>>

/-- The exact products of one group, summed: pairs of an element of A (none is padding, +0) and an element of B. -/
def OpIn.group (c : OpIn) (isInt : Bool) (a b : Ten) (g : List (Option Nat × Nat)) : OpM Acc := do
  if isInt then
    return .i ((g.map fun e => (match e.1 with | some i => a.int i | none => 0) * b.int e.2).foldl (· + ·) 0)
  else
    let ps ← g.mapM fun e => do
      let x ← match e.1 with
        | some i => c.rd a i
        | none => pure (fpOfNat 0)
      let y ← c.rd b e.2
      return fpMulX x y
    return .f (groupSum ps)

/-- Units reduced into an accumulator, split over the stage's panes when `split` (R561): the bias starts the first partial. -/
def OpIn.reduceUnits (c : OpIn) (split isInt : Bool) (bias : Acc) (code : Nat) (units : List Acc) : OpM Acc := do
  if split then
    match splitRuns c.npanes units with
    | [] => return bias
    | r0 :: rest =>
      let p0 ← op (Acc.addAll c.ftz bias r0)
      let ps ← rest.mapM fun r => op (Acc.addAll c.ftz (zeroAcc isInt) r)
      let r ← op (combine c.locked (Config.splitOrder c.draw code) (Acc.add c.ftz) (p0 :: ps))
      return r.headD bias
  else op (Acc.addAll c.ftz bias units)

/-- The bias of output channel n as an initial accumulator (R184): FP32, or converted to INT32. -/
def OpIn.bias (c : OpIn) (on isInt : Bool) (slot n : Nat) : OpM Acc := do
  if on then
    let x ← c.rd (c.slot slot) n
    if isInt then
      let r ← op (floatToInt 2 x)
      return .i r
    else return .f x
  else return zeroAcc isInt

/-- The requantisation record of channel n (R148, R184). -/
def OpIn.requant (c : OpIn) (slot n : Nat) : Requant :=
  let bs := (alGet c.objs slot).getD []
  { m := signedOf 32 (leAt bs (12 * n) 4), z := signedOf 32 (leAt bs (12 * n + 4) 4), s := leAt bs (12 * n + 8) 1 }

/-- Accumulators written to output port 0; `chan` gives each one's output channel (R143, R148). -/
def OpIn.writeAcc (c : OpIn) (requant : Bool) (chan : Nat → Nat) (accs : List Acc) : OpM (List (List Byte)) := do
  let d := c.outDesc 0
  let ints := accs.filterMap fun a => match a with | .i v => some v | .f _ => none
  if ints.length = accs.length && !accs.isEmpty then
    let vs := if requant then (List.range ints.length).map fun i => (c.requant 2 (chan i)).apply (ints.getD i 0) else ints
    let t ← op (writeInts d.fmt c.s.sat c.ftz d.dims vs)
    return t.toTokens
  else
    let fs := accs.map fun a => match a with | .f v => v | .i v => fpRound fmt32 (fpOfInt v)
    let t ← op (writeFloats d.fmt c.s.sat c.ftz d.dims fs)
    return t.toTokens

/-- Operand B, expanded when it is held in 2:4 form (R150, R152). -/
def OpIn.operandB (c : OpIn) (d : TDesc) (bs : List Byte) : OpM Ten := do
  if bitOf c.s.hflags 0 then
    let n := d.count
    let lay := Config.sparseLayout d.fmt (n / 2)
    let stored := (unpackBits (fmtBits d.fmt) (n / 2) bs).toArray
    let nibs := (unpackBits 4 (n / 4) (bs.drop lay.1)).toArray
    let e ← op (expandSparse n stored nibs)
    return { fmt := d.fmt, dims := d.dims, raw := e.toArray,
             scales := if fmtMx d.fmt then (unpackBits 8 (n / 32) (bs.drop lay.2)).toArray else #[] }
  else return Ten.ofObject d.fmt d.dims bs

/-- Operand B of MATMUL and the weights of CONV2D: from object slot 0, or from port 1. -/
def OpIn.weights (c : OpIn) : OpM Ten := do
  match c.s.desc 2 0, alGet c.objs 0 with
  | some d, some bs => c.operandB d bs
  | _, _ =>
    match c.s.desc 0 1 with
    | some d => if bitOf c.s.hflags 0 then c.operandB d (c.port 1).toObject else return c.port 1
    | none => return c.port 1

/-! ## MATMUL and convolutions -/

/-- MATMUL (Table 6.7, 0x01). -/
def OpIn.matmul (c : OpIn) : OpM OpOut := do
  let m := c.par 0 4
  let n := c.par 4 4
  let k := c.par 8 4
  let split := c.par 12 1 = 1
  let epi := c.par 13 1
  let a := c.port 0
  let b ← c.weights
  noteScales a
  noteScales b
  let isInt := fmtInt a.fmt
  let g := max 1 (macGroup a.fmt b.fmt)
  let accs ← (List.range (m * n)).mapM fun o => do
    let mi := o / n
    let ni := o % n
    let units ← (chunks g (List.range k)).mapM fun ps =>
      c.group isInt a b (ps.map fun p => (some (mi * k + p), ni * k + p))
    let b0 ← c.bias (bitOf epi 0) isInt 1 ni
    c.reduceUnits split isInt b0 o units
  let out ← c.writeAcc (bitOf epi 1) (fun i => i % n) accs
  return { outs := [out] }

/-- The index in an input (C, W, H, N) of channel ch at column x, row y of image im; none outside (padding). -/
def convIndex (cs w h : Nat) (ch : Nat) (x y : Int) (im : Nat) : Option Nat :=
  if x < 0 ∨ (w : Int) ≤ x ∨ y < 0 ∨ (h : Int) ≤ y then none else some (((im * h + y.toNat) * w + x.toNat) * cs + ch)

/-- CONV2D and DWCONV (Table 6.7, 0x02, 0x03). The reduction positions are taken in the element order of the weights.
DEDUCED. -/
def OpIn.conv (c : OpIn) (depthwise : Bool) : OpM OpOut := do
  let kh := c.par 0 1
  let kw := c.par 1 1
  let sh := max 1 (c.par 2 1)
  let sw := max 1 (c.par 3 1)
  let dh := c.par 4 1
  let dw := c.par 5 1
  let pt := c.par 6 1
  let pl := c.par 8 1
  let epi := c.par 12 1
  let split := c.par 13 1 = 1
  let a := c.port 0
  let b ← c.weights
  noteScales a
  noteScales b
  let isInt := fmtInt a.fmt
  let g := max 1 (macGroup a.fmt b.fmt)
  let od := (c.outDesc 0).dims
  let cin := a.dim 0
  let cout := od.getD 0 1
  let wo := od.getD 1 1
  let ho := od.getD 2 1
  let grp := if depthwise then max 1 cin else max 1 (c.par 10 2)
  let cg := max 1 (cin / grp)
  let accs ← (List.range (dimProd od)).mapM fun o => do
    let co := o % cout
    let x := o / cout % wo
    let y := o / cout / wo % ho
    let im := o / cout / wo / ho
    let gi := co / max 1 (cout / grp)
    let positions := (List.range (kh * kw * cg)).map fun r =>
      let ci := r % cg
      let kx := r / cg % kw
      let ky := r / cg / kw
      (convIndex cin (a.dim 1) (a.dim 2) (gi * cg + ci) ((x * sw + kx * dw : Nat) - (pl : Int))
        ((y * sh + ky * dh : Nat) - (pt : Int)) im, co * (kh * kw * cg) + r)
    let units ← (chunks g positions).mapM fun ps => c.group isInt a b ps
    let b0 ← c.bias (bitOf epi 0) isInt 1 co
    c.reduceUnits split isInt b0 o units
  let out ← c.writeAcc (bitOf epi 1) (fun i => i % cout) accs
  return { outs := [out] }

<<

• **TASK ITEM**: Print exactly the lines that run from the line containing "i % cout) accs" to the end of the data, both ends included.

• **SOLUTION TO THIS TASK**:
  let out ← c.writeAcc (bitOf epi 1) (fun i => i % cout) accs
  return { outs := [out] }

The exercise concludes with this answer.